[HN Gopher] Everything Is Broken: Shipping Rust-Minidump at Mozilla
___________________________________________________________________
Everything Is Broken: Shipping Rust-Minidump at Mozilla
Author : mthermidor
Score : 229 points
Date : 2022-06-14 15:19 UTC (7 hours ago)
(HTM) web link (hacks.mozilla.org)
(TXT) w3m dump (hacks.mozilla.org)
| js2 wrote:
| Thank you for this work!
|
| I've been involved with minidumps in one way or another since
| around 2010. Was at a startup at the time that had a browser
| based on Chromium and we needed crash reporting for our own app.
| So I wrote a pretty simply backend that received minidumps, ran
| them through the breakpad processor and shoved the output into
| Splunk. That was our crash-reporting system.
|
| Circa 2013 the company gets acquired by Yahoo which at the time
| was using Crittercism for its mobile apps but Yahoo wasn't happy
| with it. Somehow I was now the mobile app crash reporting expert
| at the company though so I built a whole new in-house crash
| reporting solution.
|
| For iOS I wrote an SDK around PLCrashReporter because unwinding
| stacks on the client works out way better on iOS than dealing
| with a minidump.
|
| For Android I had to deal with both JVM (er, Dalvik, er ART)
| stack traces, easy enough, but also native code crashes. For the
| latter I used breakpad's crash handler and minidumps. But it
| turns out that minidumps from Android devices are almost useless
| for two reasons:
|
| 1) If the crashes originate in managed code or calls into managed
| code you can't trace back through the managed code frames from a
| minidump. Especially if you don't have frame pointers.
|
| 2) You basically cannot get the symbols for all the different
| flavors of Android. Without symbols any stack trace that breakpad
| reconstructs is pretty useless.
|
| Eventually I abandoned minidumps on Android and instead unwinding
| on the phone using corkscrew, wait no, libbacktrace, wait no,
| libunwind. But that still doesn't give useful stack traces very
| often. In the end, I ended up capturing logcat output when
| restarting after a crash which actually tends to have the most
| useful stack traces.
|
| Which is all to say, both Apple and Google make it really hard
| for a mobile app to find out why it crashed. Both Android and iOS
| create a crash report for any app which crashes, but the app
| can't access those. So we're all shipping apps with third-party
| crash handlers built-in that try to capture a stack or minidump
| in-process and make sense of it later.
| avgcorrection wrote:
| Gankra is the most entertaining Rust author (Rust programmer who
| writes about Rust). Easily.
| robby_w_g wrote:
| There's an unreasonably grumpy commenter below that disagrees,
| but I personally agree with you and found this to be a fun
| read.
|
| I was interested in the topic before reading, but it could have
| easily been a slog of technical minutia. I'm glad that wasn't
| the case!
|
| Edit: the comment I referenced was deleted in the time I took
| to post this. It's probably for the best
| tialaramex wrote:
| Mmm. I think @m_ou_se is probably the most _entertaining_ at
| least if we consider that both Saturday Night Live and
| Nightmare On Elm Street is entertainment.
|
| For example, Rust deliberately doesn't have the tertiary
| operator, and random other types don't get silently coerced as
| booleans - so you can't write a = x ? 1 : -1; however you can
| write a = if x != 0 { 1 } else { -1 }; with the same effect.

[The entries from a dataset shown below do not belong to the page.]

-- ==== Sys2Proof/Machine/Reads.lean ====
section
/-! DEFINITION. The requests that read (R17, R18, R60, R77, R133, R134, R138) and ECHO (R177). -/

namespace Sys2Proof.Machine

open Sys2Proof

/-! ### ECHO (R177) -/

def Ev.onEcho (ev : Ev) (r : Request) : Ev := ev.unless .echo r (lineScope r) (·.done .echo r (.echoed r.payload))

/-- ECHO (R177). -/
def execEcho (r : Request) (s : State) : Host.Outcome State Fault Refusal := .next (s.takeRequest .echo r (·.onEcho r))

/-! ### READ_SLOT (R17, R18, R34) -/

/-- The crusher fields of part 0 (R17). P_tf and E are present only when the relation is not UNORDERED (R18). -/
def Slot.crusherReport (x : Slot) : CrusherReport :=
  let c := x.crusher
  let rel := relationOf x.cp c.z c.w c.tf x.position
  { motion := c.motion
    causes := if c.motion = .suspended then c.move.map (·.causes) else none
    stage := if c.motion = .calibrating then c.cal.map (·.stage) else none
    tf := c.tf
    p := x.position.last
    pValid := x.position.valid
    pTf := if rel = .unordered then none else reportTarget x.cp c.z c.w c.tf
    e := if rel = .unordered then none else x.position.last.map (estimatedGap x.cp.g c.z c.w)
    relation := rel
    z := c.z
    w := c.w
    tonnes := c.tonnes
    wAtMove := c.wAtMove
    occupancy := c.queue.length
    headStaged := c.queue.head?.any (·.staged)
    recallDepth := c.stack.depth
    level := x.level.last
    levelValid := x.level.valid
    power := x.power.last
    powerValid := x.power.valid }

/-- The feeder fields of part 0 (R17). -/
def Slot.feederReport (x : Slot) : FeederReport :=
  { run := x.feeder.run
    inhibits := x.feeder.inhibits
    paramFault := x.feeder.paramFault
    rb := x.feeder.rb
    mode := x.feeder.mode
    ls := x.feeder.ls
    r := x.feeder.r
    seed := x.feeder.seed
    feedback := x.running.state
    served := x.fp.served
    binRel := x.fp.binRel }

/-- Part 0 of READ_SLOT (R17). -/
def Slot.report (x : Slot) : SlotReport :=
  { kind := x.kind
    area := x.area
    holder := x.holder
    lock := x.lock
    conds := x.conds
    mask := x.mask
    summary := x.summary
    crusher := if x.kind.isCrusher then some x.crusherReport else none
    feeder := if x.kind = .feeder then some x.feederReport else none }

/-- The commissioning record that part 1 of READ_SLOT returns: of the slot's kind (R4, R5, R17); AUTO_TRIM of a JAW reads off (R2). -/
def Slot.record (x : Slot) : Record :=
  match x.kind with
  | .unused => .blank
  | .jaw => .crusher .jaw { x.cp with autoTrim := false }
  | .cone => .crusher .cone x.cp
  | .feeder => .feeder x.fp

def Ev.onReadSlot (ev : Ev) (r : Request) : Ev :=
  match ev.s.slotOf r.slot (fun x => x.kind != .unused) with
  | none => ev.refuse .readSlot r .badSlot
  | some i =>
    if byteAt r.payload 0 = 0 then ev.done .readSlot r (.slotState (ev.slot i).report)
    else if byteAt r.payload 0 = 1 then ev.done .readSlot r (.slotRecord (ev.slot i).record (ev.slot i).lock)
    else ev.refuse .readSlot r .badValue

/-- READ_SLOT (R17). -/
def execReadSlot (r : Request) (s : State) : Host.Outcome State Fault Refusal :=
  .next (s.takeRequest .readSlot r (·.onReadSlot r))

/-! ### READ_QUEUE (R60) -/

/-- An entry as READ_QUEUE reports it (R35, R60). -/
def Entry.report (e : Entry) : EntryReport :=
  ⟨e.origin, e.tag, e.reqno, e.ack, e.kind, e.requested, e.applied, e.adjusted, e.priority, e.staged, e.changeId⟩

/-- The move record as READ_QUEUE reports it (R60). -/
def Crusher.moveReport (c : Crusher) (m : MoveRec) : MoveReport :=
  { entry := m.entry.report
    applied := m.applied
    target := m.target
    adjusted := m.adjusted.isSome
    suspension := if c.motion = .suspended then some ⟨m.returnTo, m.causes, m.remaining⟩ else none }

def Crusher.queueReport (c : Crusher) : QueueReport :=
  { motion := c.motion
    stage := if c.motion = .calibrating then c.cal.map (·.stage) else none
    move := c.move.map c.moveReport
    queue := c.queue.map Entry.report
    stack := c.stack.newestFirst
    depth := c.stack.depth
    lastCal := c.lastCal }

def Ev.onReadQueue (ev : Ev) (r : Request) : Ev :=
  match ev.s.slotOf r.slot (fun x => x.kind.isCrusher) with
  | none => ev.refuse .readQueue r .badSlot
  | some i => ev.done .readQueue r (.queue (ev.crusher i).queueReport)

/-- READ_QUEUE (R60). -/
def execReadQueue (r : Request) (s : State) : Host.Outcome State Fault Refusal :=
  .next (s.takeRequest .readQueue r (·.onReadQueue r))

/-! ### READ_LINE (R134) -/

def Slot.lineReport (x : Slot) : LineSlotReport := ⟨x.kind, x.area, x.holder, x.lockout.state, x.summary⟩

/-- An item of the line change as READ_LINE reports it (R134, R150). -/
def Item.report (x : Item) : ItemReport := ⟨x.slot, x.kind, x.state, x.reason⟩

/-- The line change as READ_LINE reports it, the timer's remaining time in whole seconds (R134, R150; log 19). -/
def State.changeReport (s : State) (c : Change) : ChangeReport :=
  ⟨c.id, c.origin, c.recipe, c.mode, c.wave, (c.timer - s.clock) / 1000, c.items.map Item.report⟩

def State.lineReport (s : State) : LineReport :=
  { time := s.lineClock
    slots := PerSlot.of (fun i => (s.slots.get i).lineReport)
    selectorA := s.selectorLocal .stnA
    selectorB := s.selectorLocal .stnB
    portBDisabled := s.portBStrap
    hold := s.hold
    held := s.heldSet
    lineStop := s.lineStop.state
    summary := s.lineSummary
    binState := s.bin.state
    binLevel := s.bin.lastValid
    thresholds := s.bin.thresholds
    notes := PerPort.of (fun p => (s.ports.get p).note.map (·.sender))
    change := s.change.map s.changeReport }

def Ev.onReadLine (ev : Ev) (r : Request) : Ev :=
  ev.unless .readLine r (lineScope r) (·.done .readLine r (.line ev.s.lineReport))

/-- READ_LINE (R134). -/
def execReadLine (r : Request) (s : State) : Host.Outcome State Fault Refusal :=
  .next (s.takeRequest .readLine r (·.onReadLine r))

/-! ### READ_RELIEFS (R77) -/

def State.reliefReport (s : State) (x : Slot) : ReliefReport :=
  let c := x.crusher
  { asserted := x.relief.state
    history := c.history
    count := c.history.length
    inWindow := (pruneHistory c.history s.lineClock x.cp.reliefWindow).length
    reliefN := x.cp.reliefN
    reliefWindow := x.cp.reliefWindow
    episode := c.episode
    recoveryRemaining := if c.motion = .recovering then s.remaining c.travel else none
    restartRemaining := s.remaining c.restart }

def Ev.onReadReliefs (ev : Ev) (r : Request) : Ev :=
  match ev.s.slotOf r.slot (fun x => x.kind == .cone) with
  | none => ev.refuse .readReliefs r .badSlot
  | some i => ev.done .readReliefs r (.reliefs (ev.s.reliefReport (ev.slot i)))

/-- READ_RELIEFS (R77). -/
def execReadReliefs (r : Request) (s : State) : Host.Outcome State Fault Refusal :=
  .next (s.takeRequest .readReliefs r (·.onReadReliefs r))

/-! ### READ_RECIPE (R138) -/

def Ev.onReadRecipe (ev : Ev) (r : Request) : Ev :=
  ev.unless .readRecipe r (lineScope r) (fun ev =>
    match slotOfByte (byteAt r.payload 0) with
    | none => ev.refuse .readRecipe r .badValue
    | some n => ev.done .readRecipe r (.recipe (ev.s.recipes.get n)))

/-- READ_RECIPE (R138). -/
def execReadRecipe (r : Request) (s : State) : Host.Outcome State Fault Refusal :=
  .next (s.takeRequest .readRecipe r (·.onReadRecipe r))

/-! ### READ_NOTE (R133) -/

def Ev.onReadNote (ev : Ev) (r : Request) : Ev :=
  ev.unless .readNote r (lineScope r) (fun ev =>
    match (ev.s.ports.get r.port).note with
    | none => ev.refuse .readNote r .empty
    | some n => (ev.onState (fun s => s.modPort r.port (fun q => { q with note := none }))).done .readNote r (.note n))

/-- READ_NOTE (R133). -/
def execReadNote (r : Request) (s : State) : Host.Outcome State Fault Refusal :=
  .next (s.takeRequest .readNote r (·.onReadNote r))

end Sys2Proof.Machine
end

| But Mara isn't satisfied with this verbose yet sensible answer,
| and proposes you could instead, for example:
|
| a = x.count_ones().count_ones().count_ones().count_ones() as
| i32 * 2 - 1;
|
| Hilarious? Or maybe terrifying? Entertaining certainly.
| https://twitter.com/m_ou_se/status/1404034056405368833?lang=...
|
| Aria is _more informative_ but I 'm not going to end up choking
| and spilling my beverage all over the desk.
| wly_cdgr wrote:
| singhrac wrote:
| > Rust is a really good language for writing parsers. C++ really
| isn't.
|
| One thing I appreciate about writing Rust is that ADT support
| implies writing parsers is simpler under the "parse don't
| validate" mindset (which was clarified for me I think in this [0]
| article).
|
| [0]: https://lexi-lambda.github.io/blog/2019/11/05/parse-don-t-
| va...
| marcosdumay wrote:
| It's not ADT, it's strict types. The reason you can't do
| "parse, don't validate" in C++ is because you can't assume
| anything is valid at the point you use the data.
|
| What ADT does is give you enough flexibility so that a strict
| typing system doesn't suck.
| singhrac wrote:
| > you can't assume anything is valid at the point you use the
| data.
|
| Just to double check my understanding: are you talking about
| raw pointers (i.e. void*) being common in C++ and not in
| Rust? You're right that I was using ADT a bit loosely; to be
| honest the main value add for me has been the first class
| data-holding enums/sum types. C++ has std::variant, but the
| syntax support in Rust feels nicer.
| marcosdumay wrote:
| C++ has a series of issues.
|
| You can't trust pointers have a value, or that the value is
| valid, you can't trust that your enums have a value inside
| their interval, or in fact you can't trust that any value
| from any type is inside its interval at all.
|
| You also can't really trust that your values have the
| correct size.
|
| We choose some of those to ignore, otherwise we wouldn't be
| able to program at all, but C++ gives you no guarantees at
| all about anything. The point is that if you do a parsing
| run in C++ and encode your value, you will still get many
| of the above problems because of bugs in your code.
| swolchok wrote:
| > you can't trust that your enums have a value inside
| their interval
|
| If you don't set the underlying type, assigning a value
| that doesn't match an enumerator via `static_cast` is
| undefined behavior. See
| https://en.cppreference.com/w/cpp/language/enum . (Doing
| weird pointer casting things is also undefined behavior
| per the strict aliasing rule, though, come to think of
| it, I'm not sure whether memcpying an out-of-range value
| into an enum through the "reinterpret_cast to `char*`"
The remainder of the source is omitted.